Pendant que le personnel va au « front » contre l’épidémie, les actionnaires se remplissent les poches avec l’aide de l’Etat.

NTN à Allonnes (72) :  Pas gênés !

Echo d'entreprise
09/04/2020

L’Usine NTN à Allonnes, près du Mans, produit des transmissions pour automobiles. Elle était à l’arrêt depuis le 23 mars ; un arrêt déjà bien tardif. La direction d’NTN pressée de faire reprendre le travail a décidé de relancer la production avec 82 « volontaires" à partir du 6 avril (on sait ce que vaut le volontariat avec toutes les pressions de la hiérarchie). Pour cela elle avait promis toutes les mesures sanitaires minimales, comme avoir des masques. Et en effet, elle a reçu 1400 masques récemment dont 1000 viennent même du Japon. Elle en attend encore 10 000 dans la semaine.
Alors que tous les soignants manquent de masques pour sauver des malades et se protéger, eux et leurs proches, eh bien NTN est fier d’avoir fait venir des masques de l’autre bout du monde pour produire des transmissions de bagnoles et faire suer des profits à ses salariés !
 

Allard - Compiègne (Oise) :  Le carton de première nécessité ?

Echo d'entreprise
09/04/2020

La direction de cette cartonnerie d’une centaine de salariés, continue de faire tourner l’usine en prétextant que les cartons sont produits pour l’industrie pharmaceutique ou l’emballage de produits comme le savon.

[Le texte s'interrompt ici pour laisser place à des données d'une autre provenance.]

-- ==== Sys2Proof/Machine/Edge.lean ====
section
/-! DEFINITION. What a channel does at a DCLK edge, and the ends of stage changes and disconnects
(06_pin_channel.md, R136, R139, R140, R146, R150; R134, R161). -/

namespace Sys2Proof.Machine

/-- The slew limiters of the twelve DACs. -/
def slewAll (c : Nat) (s : State) : State := forAll (List.range 12) (slewStep c) s

/-- The reference temperature corrections of the twelve DACs (R134). -/
def refAll (c : Nat) (s : State) : State := forAll (List.range 12) (refStep c) s

/-- What the channel's node did, or what the loopback shows its comparator, the PPMU's current, and for how long the
ball has been inside the OVD window. -/
def sensePin (c : Nat) (node : List Int) (amps : Int) (within : Nat) (s : State) : State :=
  let x := s.chan c
  let vs := match s.loopLevels c with
    | some l => [x.loopAt l (steps s.now - steps tPin)]
    | none => node
  s.setChan c { x.sense (s.thresholds c) vs with
    amps := amps, inSince := if within = 0 then none else some (s.now - within) }

/-- DCLK runs and the channel's domain is powered. -/
def State.dclkAt (s : State) (c : Nat) : Bool := s.now % 64 = 0 && !s.bit F.CLK_STAT_HOLD && s.quarterOn (c / 64)

/-- The over-voltage detector trips while it is enabled and powered: the PPMU goes off with the channel (R145, R166). -/
def ovdEvent (c : Nat) (high : Bool) (s : State) : State :=
  if s.bit (F.CH_PROT_OVD_EN c) && s.quarterOn (c / 64) then ovdTrip c high (pmuOff c (pmuAbort c s)) else s

/-- A DCLK edge on channel c. -/
def dclkEdge (c : Nat) (node : List Int) (amps : Int) (clamp : Bool) (within : Nat) (s : State) : State :=
  if !s.dclkAt c then s
  else rangeCheck c false (pmuClamp c clamp (refAll c (slewBackEnd c (slewAll c (sensePin c node amps within s)))))

/-- The queue's sample at its DCLK edge; it can trigger the PPMU (R163). -/
def lqEdge (c : Nat) (s : State) : State :=
  if s.dclkAt c && s.bit (F.CH_LQ_CFG_EN c) && (s.chan c).lqNext ≤ s.now then
    let t := lqSample c s
    if t.bit (F.CH_LQ_CFG_EN c) then pmuLqTrigger c t else t
  else s

/-- 200 ns after the welt at the pin, deskew included: the new stage connects. The driver takes the state of the
latest suppressed edge, if no granule has yet (Table 6-3). -/
def stageDone (c : Nat) (s : State) : State :=
  let x := s.chan c
  match x.stageSw with
  | none => s
  | some w =>
    if steps s.now < steps (w + tPin + 128) + x.stageDly then s
    else
      let off := x.forced || s.muted c
      let y := if off then { x.cut with supp := none } else x.stageTake s.now
      let s := (s.setBit (F.CH_STAT_STAGE_ACT c) x.stageTo).setChan c { y with stageSw := none }
      rangeCheck c true s

/-- A disconnect ends once its conditions hold, at a welt or, outside RUN, at a granule boundary (R146). -/
def discEnd (c : Nat) (s : State) : State :=
  let q := c / 64
  let at_ := match (s.q q).body with
    | some b => if s.qstate q = 1 then s.now = b.start || s.now = b.welt else s.now % 8 = 0
    | none => s.now % 8 = 0
  if s.bit (F.CH_STAT_DISC c) && s.discMayEnd c && at_ then reconnect c s else s

end Sys2Proof.Machine
end

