-- ==== Sys2Proof/Machine/PortCmds.lean ====
section
/-! DEFINITION. Commands and events of the clocked serial ports (12_serial_ports.md). -/

namespace Sys2Proof.Machine

/-- R272: START, with the SSEL of the same write. -/
def execPeStart (m : Master) (n : Fin 16) (ssel : Option (Fin 16)) (s : State) : Answer :=
  .next (busReg m (R.PE_CTRL n.val) (if ssel.isSome then 0xF4 else 4) (word (16 * (ssel.getD 0).val + 4)) s)

/-- R272: a select is asserted, SCK at the level `x.2` (R268). -/
def execPeSelectAssert (x : Fin 16 × Bool) (s : State) : Answer :=
  .next (portSelect x.1.val x.2 s)

/-- R269: a select is released. -/
def execPeSelectRelease (n : Fin 16) (bits : List Bool) (cycles : Nat) (s : State) : Answer :=
  .next (portRelease n.val bits cycles s)

/-- R269: a slave saw no SCK edge for IDLE_TMO. -/
def execPeIdleTimeout (n : Fin 16) (bits : List Bool) (cycles : Nat) (s : State) : Answer :=
  .next (portIdle n.val bits cycles s)

/-- R274: a master unit ends. -/
def execPeUnitEnd (n : Fin 17) (bits : List Bool) (busy : Nat) (s : State) : Answer :=
  .next (portMasterEnd n.val bits busy s)

/-- R274, R275: DONE. -/
def execPeDone (n : Fin 17) (s : State) : Answer :=
  .next (portDone n.val s)

/-- R269: a write of TX_ADD. -/
def execPeTxAdd (m : Master) (n : Fin 17) (k : Fin 1024) (s : State) : Answer :=
  .next (busReg m (portBase n.val + 0x14) 0x3FF (word k.val) s)

/-- R280: a READ frame. -/
def execSpx1Read (cmd : Byte) (addr n : Nat) (s : State) : Answer :=
  .next (spxRead cmd addr n s)

/-- R281: a WRITE frame. -/
def execSpx1Write (cmd : Byte) (addr : Nat) (vs : List Dword) (s : State) : Answer :=
  .next (spxWrite cmd addr vs s)

/-- R283: a STATUS frame. -/
def execSpx1Status (cmd : Byte) (extra : Bool) (s : State) : Answer :=
  .next (spxStatus cmd extra s)

/-- R281: a queued dword is applied. -/
def execSpx1WriteApply (s : State) : Answer :=
  .next (spxApply s)

/-- R280: the select is released. -/
def execSpx1SelectRelease (bits : Fin 33) (s : State) : Answer :=
  .next (spxRelease bits.val s)

/-- R269: a held select with no SCK edge for IDLE_TMO. -/
def execSpx1IdleTimeout (bits : Fin 32) (s : State) : Answer :=
  .next (spxIdle bits.val s)

end Sys2Proof.Machine
end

Elle avait pourtant commencé par faire fabriquer des cartons pour les agences de déménagement afin de faire du stock.

Alors, il faudrait que les travailleurs puissent contrôler que les cartons produits maintenant sont bien tous destinés à emballer des produits indispensables.

Durant la semaine de début avril, le fait de ne pas savoir si les travailleurs en maladie étaient touchés par le coronavirus ou pas, a suscité une inquiétude bien légitime. Il avait déjà fallu attendre trop longtemps pour que le patron prenne quelques mesures élémentaires de sécurité, nettoyage des vestiaires, marquage au sol, etc. Et nous sommes loin du compte car il faudrait davantage de masques.

Les travailleurs ont fait savoir au patron qu’ils ne sont pas prêts à se laisser faire.

Renault Cléon (Seine-Maritime) :  Solidarité sauce Renault

Echo d'entreprise
09/04/2020

image d'illustration

Au nom de la solidarité la direction de Renault va piquer aux salariés des RTT pour payer la période de confinement. Dans le même temps, à Cléon, la direction annonce avoir 4 000 masque de coté pour la reprise de la production.

Depuis des semaines tout le monde sait qu’il y a des morts parce que l’on manque de masques dans les hôpitaux et les EHPAD.

Pendant ce temps là, la direction de Renault Cléon est assise sur des milliers de masques en attendant que les profits reprennent.

Gironde :  Le geste barrière des patrons de Bricodeal : s'en laver les mains

Echo d'entreprise
09/04/2020

Bien planqués à l’abri du virus, les dirigeants du groupe Qérys, ex Bricodeal, dont le siège est au Haillan, voudraient faire endosser par leurs salariés les conséquences de continuer à vendre de la quincaillerie et de l’outillage dans leurs établissements de la région.

Ils leur font remplir une attestation individuelle, datée, signée certifiant que l’intéressé n’est pas atteint par le coronavirus ou qu’il doit le signaler dès qu’il en ressentira les symptômes. Le salarié doit aussi reconnaître que « de fausses déclarations l’exposent à des poursuites judiciaires et le cas échéant pénales ». Autrement dit, tout sera de sa faute.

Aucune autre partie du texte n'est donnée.